(Dataset entries)
= = =
-- ==== Sys2Proof/Laws/State.lean ====
section
/-! SUPPORT. What each update of one part of the state leaves as it was, field by field, and what a reader sees in the part
that it updates. -/

namespace Sys2Proof.Machine

/-! ### drew -/

@[simp] theorem State.drew_pins (s : State) (n : Nat) : (s.drew n).pins = s.pins := rfl
@[simp] theorem State.drew_engines (s : State) (n : Nat) : (s.drew n).engines = s.engines := rfl
@[simp] theorem State.drew_queues (s : State) (n : Nat) : (s.drew n).queues = s.queues := rfl
@[simp] theorem State.drew_dups (s : State) (n : Nat) : (s.drew n).dups = s.dups := rfl
@[simp] theorem State.drew_events (s : State) (n : Nat) : (s.drew n).events = s.events := rfl
@[simp] theorem State.drew_cmpJobs (s : State) (n : Nat) : (s.drew n).cmpJobs = s.cmpJobs := rfl
@[simp] theorem State.drew_jobs (s : State) (n : Nat) : (s.drew n).jobs = s.jobs := rfl
@[simp] theorem State.drew_turns (s : State) (n : Nat) : (s.drew n).turns = s.turns := rfl
@[simp] theorem State.drew_passes (s : State) (n : Nat) : (s.drew n).passes = s.passes := rfl
@[simp] theorem State.drew_nextPass (s : State) (n : Nat) : (s.drew n).nextPass = s.nextPass := rfl
@[simp] theorem State.drew_parts (s : State) (n : Nat) : (s.drew n).parts = s.parts := rfl
@[simp] theorem State.drew_sch (s : State) (n : Nat) : (s.drew n).sch = s.sch := rfl
@[simp] theorem State.drew_convoys (s : State) (n : Nat) : (s.drew n).convoys = s.convoys := rfl
@[simp] theorem State.drew_accounts (s : State) (n : Nat) : (s.drew n).accounts = s.accounts := rfl
@[simp] theorem State.drew_mmu (s : State) (n : Nat) : (s.drew n).mmu = s.mmu := rfl
@[simp] theorem State.drew_mem (s : State) (n : Nat) : (s.drew n).mem = s.mem := rfl
@[simp] theorem State.drew_host (s : State) (n : Nat) : (s.drew n).host = s.host := rfl
@[simp] theorem State.drew_fw (s : State) (n : Nat) : (s.drew n).fw = s.fw := rfl
@[simp] theorem State.drew_pipes (s : State) (n : Nat) : (s.drew n).pipes = s.pipes := rfl
@[simp] theorem State.drew_layers (s : State) (n : Nat) : (s.drew n).layers = s.layers := rfl
@[simp] theorem State.drew_syncs (s : State) (n : Nat) : (s.drew n).syncs = s.syncs := rfl
@[simp] theorem State.drew_caravan (s : State) (n : Nat) : (s.drew n).caravan = s.caravan := rfl
@[simp] theorem State.drew_flt (s : State) (n : Nat) : (s.drew n).flt = s.flt := rfl
@[simp] theorem State.drew_logbook (s : State) (n : Nat) : (s.drew n).logbook = s.logbook := rfl
@[simp] theorem State.drew_power (s : State) (n : Nat) : (s.drew n).power = s.power := rfl
@[simp] theorem State.drew_thermal (s : State) (n : Nat) : (s.drew n).thermal = s.thermal := rfl
@[simp] theorem State.drew_mram (s : State) (n : Nat) : (s.drew n).mram = s.mram := rfl
@[simp] theorem State.drew_boot (s : State) (n : Nat) : (s.drew n).boot = s.boot := rfl
@[simp] theorem State.drew_sampleRings (s : State) (n : Nat) : (s.drew n).sampleRings = s.sampleRings := rfl
@[simp] theorem State.drew_counters (s : State) (n : Nat) : (s.drew n).counters = s.counters := rfl
@[simp] theorem State.drew_pending (s : State) (n : Nat) : (s.drew n).pending = s.pending := rfl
= = =
> [TASK TO COMPLETE] Above are the records. Copy the lines beginning at the one that has "in the part" and ending with the one that has "s.pipes := rfl", unchanged.

> [ANSWER TO THE EXERCISE]
/-! SUPPORT. What each update of one part of the state leaves as it was, field by field, and what a reader sees in the part
that it updates. -/

namespace Sys2Proof.Machine

/-! ### drew -/

@[simp] theorem State.drew_pins (s : State) (n : Nat) : (s.drew n).pins = s.pins := rfl
@[simp] theorem State.drew_engines (s : State) (n : Nat) : (s.drew n).engines = s.engines := rfl
@[simp] theorem State.drew_queues (s : State) (n : Nat) : (s.drew n).queues = s.queues := rfl
@[simp] theorem State.drew_dups (s : State) (n : Nat) : (s.drew n).dups = s.dups := rfl
@[simp] theorem State.drew_events (s : State) (n : Nat) : (s.drew n).events = s.events := rfl
@[simp] theorem State.drew_cmpJobs (s : State) (n : Nat) : (s.drew n).cmpJobs = s.cmpJobs := rfl
@[simp] theorem State.drew_jobs (s : State) (n : Nat) : (s.drew n).jobs = s.jobs := rfl
@[simp] theorem State.drew_turns (s : State) (n : Nat) : (s.drew n).turns = s.turns := rfl
@[simp] theorem State.drew_passes (s : State) (n : Nat) : (s.drew n).passes = s.passes := rfl
@[simp] theorem State.drew_nextPass (s : State) (n : Nat) : (s.drew n).nextPass = s.nextPass := rfl
@[simp] theorem State.drew_parts (s : State) (n : Nat) : (s.drew n).parts = s.parts := rfl
@[simp] theorem State.drew_sch (s : State) (n : Nat) : (s.drew n).sch = s.sch := rfl
@[simp] theorem State.drew_convoys (s : State) (n : Nat) : (s.drew n).convoys = s.convoys := rfl
@[simp] theorem State.drew_accounts (s : State) (n : Nat) : (s.drew n).accounts = s.accounts := rfl
@[simp] theorem State.drew_mmu (s : State) (n : Nat) : (s.drew n).mmu = s.mmu := rfl
@[simp] theorem State.drew_mem (s : State) (n : Nat) : (s.drew n).mem = s.mem := rfl
@[simp] theorem State.drew_host (s : State) (n : Nat) : (s.drew n).host = s.host := rfl
@[simp] theorem State.drew_fw (s : State) (n : Nat) : (s.drew n).fw = s.fw := rfl
@[simp] theorem State.drew_pipes (s : State) (n : Nat) : (s.drew n).pipes = s.pipes := rfl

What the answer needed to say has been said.